In reaction to the Jerry Sandusky revelations in Pennsylvania, the Louisiana Legislature enacted a new whistleblower statute intended to protect employees from reprisal for reporting any fellow employee’s sexual abuse of a minor. A companion law now imposes criminal liability for an adult who fails to report the sexual abuse of a child to the authorities.
This new whistleblower statute, which went into effect on August 1, 2012, provides that “no employee shall be discharged, demoted, suspended, threatened, harassed, or discriminated against in any manner in the terms and conditions of his employment because of any lawful act engaged in by the employee or on behalf of the employee in furtherance of any action taken to report the sexual abuse of a minor child by any fellow employee to law enforcement, whether such fellow employee is a co-worker, supervisor or subordinate.” It further provides a cause of action against public and private employers “for damages associated with any action taken by the employee which is in furtherance of the protection of a minor child.” The statute entitles employees who prevail on such claims to treble damages, court costs, and attorney fees. It does, however, specify that plaintiffs may not recover under the statute “if the court finds that the plaintiff instituted or proceeded with an action that was frivolous, vexatious, or harassing.”

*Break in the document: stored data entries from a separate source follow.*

-- ==== Sys2Proof/Tests/Slice0.lean ====
section
/-! SUPPORT. Tests: the well-formedness check, decoding of words written out from the spec's layouts, single steps with
the values of spec/95_test_vectors.md, and for every statement with hypotheses a witness that meets them. -/

namespace Sys2Proof.Tests

open Sys2Proof Sys2Proof.Machine

set_option Elab.async false

/-! ## Small states -/

/-- Sixteen bytes: the given ones, then 0x00. -/
def buffer (bytes : List Byte) : Vector Byte 16 := Vector.ofFn (fun i => bytes.getD i.val 0x00)

/-- A block whose received frame is `bytes`, with `RAW` = 0x11111111 and `RAW_VALID` = 1 (the "before" of
spec/95_test_vectors.md section 2.4) and the other registers as after reset. -/
def block (bytes : List Byte) : State :=
  ((((State.reset.setTx (Vector.replicate 8 0x00)).setRx (buffer bytes)).setRxLen (Fin.ofNat 17 bytes.length)).setRaw
    0x11111111).setRawValid true

/-- The state one step after the command word `w` is placed. -/
def after (w : Nat) (s : State) : Option State :=
  match step (s.withFetchWord 32 w) with
  | .next t => some t
  | _ => none

/-- `STATUS`, `CRC` and `RAW` after a command word. -/
def seen (w : Nat) (s : State) : Option (Word × Half × Word) :=
  (after w s).map (fun t => (t.readReg .status, t.crc, t.raw))

/-- What `exec` gives, when it goes on. -/
def run1 (i : Instr) (s : State) : Option State :=
  match exec i s with
  | .next t => some t
  | _ => none

/-! ## Well-formedness: the one check refuses what is no illegal word (R74) -/

theorem test_badCommand_of_legal_words_refused :
    (Instr.badCommand 0x00000001).wellFormed = false ∧ (Instr.badCommand 0x0000FF02).wellFormed = false ∧
    (Instr.badCommand 0x00FFFF03).wellFormed = false ∧ (Instr.badCommand 0xFFFFFF12).wellFormed = false := by decide

theorem test_badCommand_of_illegal_words_accepted :
    (Instr.badCommand 0x00000000).wellFormed = true ∧ (Instr.badCommand 0x00000101).wellFormed = true ∧
    (Instr.badCommand 0x00010002).wellFormed = true ∧ (Instr.badCommand 0x01000003).wellFormed = true ∧
    (Instr.badCommand 0x80000022).wellFormed = true ∧ (Instr.badCommand 0x00000013).wellFormed = true := by decide

/-! ## Decoding: one word per row of spec/opcode_table.json, its bits 31 to 0 as that table's encoding column has them -/

theorem test_decode_crcInit : decode 0b00000000000000000000000000000001 = .crcInit := by decide
theorem test_decode_crcByte : decode 0b00000000000000001010010100000010 = .crcByte 0xA5 := by decide
theorem test_decode_crcCheck : decode 0b00000000000001011100000000000011 = .crcCheck 0xC0 0x05 := by decide
theorem test_decode_crcRx : decode 0b00000000000000000000000000000100 = .crcRx := by decide
theorem test_decode_encRead : decode 0b00000000000000000000000000010000 = .encRead := by decide
theorem test_decode_encZero : decode 0b00000000000000000000000000010001 = .encZero := by decide
theorem test_decode_encBaud : decode 0b00000001110000100000000000010010 = .encBaud 115200 := by decide
theorem test_decode_decRead : decode 0b00000000000000000000000000100000 = .decRead := by decide
theorem test_decode_chkEcho : decode 0b00000000000000000000000000100001 = .chkEcho := by decide
theorem test_decode_chkHdr : decode 0b00000000000000000000000000100010 = .chkHdr := by decide
theorem test_decode_badCommand :
    decode 0b00000000000000000000000001000000 = .badCommand 0x40 ∧
    decode 0b10000000000000000000000000100000 = .badCommand 0x80000020 := by decide

theorem test_decodeTableWord :
    decodeTableWord 32 0x00258012 = some (.encBaud 9600) ∧ decodeTableWord 32 0x0005C003 = some (.crcCheck 0xC0 0x05) ∧
    decodeTableWord 32 0 = some (.badCommand 0) := by decide

/-! ## The CRC function (spec/95_test_vectors.md section 2.1) -/

theorem test_crcStep_table :
    crcStep 0xFFFF 0x80 = 0xE0BE ∧ crcStep 0x807E 0x04 = 0xE301 ∧ crcStep 0xE301 0x00 = 0xC022 ∧
    crcStep 0xC022 0x37 = 0xCF01 ∧ crcStep 0xCF01 0x00 = 0xC00E ∧ crcStep 0xC00E 0x02 = 0x05C0 ∧
    crcStep 0x1234 0x56 = 0xE993 ∧ crcStep 0xA001 0x01 = 0x00A0 := by decide +kernel

theorem test_crc16_table :
    crc16 [0x00] = 0x40BF ∧ crc16 [0xFF] = 0x00FF ∧ crc16 [0x01, 0x06, 0x00, 0x36, 0x00, 0x01] = 0x04A8 ∧
    crc16 [0x01, 0x04, 0x04, 0x00, 0x00, 0x30, 0x39] = 0x962F ∧
    crc16 [0x01, 0x04, 0x04, 0x00, 0x00, 0x30, 0x39, 0x2F] = 0x0096 ∧
    crc16 [0x01, 0x04, 0x04, 0x00, 0x00, 0x30, 0x39, 0x2F, 0x96] = 0x0000 := by decide +kernel

/-! ## One step per command (sections 2.2 to 2.7; `RAW_VALID` = 1 before, so bit 4 of `STATUS` is 1 unless cleared) -/

theorem test_crcInit : seen 0x00000001 ((block []).setCrc 0x1234) = some (0x00000111, 0xFFFF, 0x11111111) := by
  decide +kernel
theorem test_crcByte : seen 0x0000FF02 (block []) = some (0x00000211, 0x00FF, 0x11111111) := by decide +kernel
theorem test_crcCheck_equal :
    seen 0x0005C003 ((block []).setCrc 0x05C0) = some (0x00000311, 0x05C0, 0x11111111) := by decide +kernel
theorem test_crcCheck_swapped :
    seen 0x00C00503 ((block []).setCrc 0x05C0) = some (0x00000314, 0x05C0, 0x11111111) := by decide +kernel
theorem test_crcRx_whole_buffer :
    seen 0x00000004 (block [0x00, 0x01, 0x02, 0x03, 0x04, 0x05, 0x06, 0x07, 0x08, 0x09, 0x0A, 0x0B, 0x0C, 0x0D, 0x0E,
      0x0F]) = some (0x00000411, 0xE7B4, 0x11111111) := by decide +kernel
theorem test_crcRx_six_bytes :
    seen 0x00000004 (block [0x01, 0x06, 0x00, 0x36, 0x00, 0x01]) = some (0x00000411, 0x04A8, 0x11111111) := by
  decide +kernel

/-- `STATUS`, `TXLEN`, `TXBUF0` and `TXBUF1` after a command word. -/
def sent (w : Nat) : Option (Word × Word × Word × Word) :=
  (after w (block [])).map (fun t => (t.readReg .status, t.readReg .txLen, t.readReg (.txBuf 0), t.readReg (.txBuf 1)))

theorem test_encRead : sent 0x00000010 = some (0x00001011, 8, 0x37000401, 0x05C00200) := by decide +kernel
theorem test_encZero : sent 0x00000011 = some (0x00001111, 8, 0x36000601, 0x04A80100) := by decide +kernel
theorem test_encBaud_115200 : sent 0x01C20012 = some (0x00001211, 8, 0x31000601, 0xA8555211) := by decide +kernel
theorem test_encBaud_code_is_no_rate : sent 0x00009612 = some (0x00001215, 0, 0, 0) := by decide +kernel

While this statute ostensibly protects employees from retaliation for reporting the sexual abuse of a child, it should not change an employer’s obligation not to retaliate against whistleblowers. The general whistleblower statute, LSA-R.S. 23:967, which was enacted in 1997, already protects employees from reprisal for reporting “a workplace act or practice that is in violation of state law.” The new statute arguably provides greater protection to the employees in one respect—it does not require employees to first report the abuse to their employer to be protected from retaliation; whereas, the existing whistleblower statute states that “an employer shall not take reprisal against an employee who in good faith, and after advising the employer of the violation of the law” reports the violation to the authorities. (Thus, without a requirement that an employee notify his employer, an employer might not necessarily know that a report has been made.) Aside from this difference, the new whistleblower protection statute imposes no additional obligations on employers but seems merely to provide an alternate cause of action—and additional damages—for employees claiming retaliation.
Significantly, for an employee with the option to sue under either statute, LSA-R.S. 23:968 is the more attractive choice. Like LSA-R.S. 30:2027, the whistleblower protection law for environmental violations, this new whistleblower statute imposes treble damages for retaliation against employees who report the sexual abuse of a child. This damage provisions renders a violation of this statute a costly mistake. Fortunately, the same actions that employers take to avoid liability under the existing whistleblower statute should protect them from claims under the new one. To avoid liability, an employer should refrain from retaliating against employees for reporting the sexual abuse of a minor to law enforcement, regardless of whether the employee first notifies the employer of the violation of the law.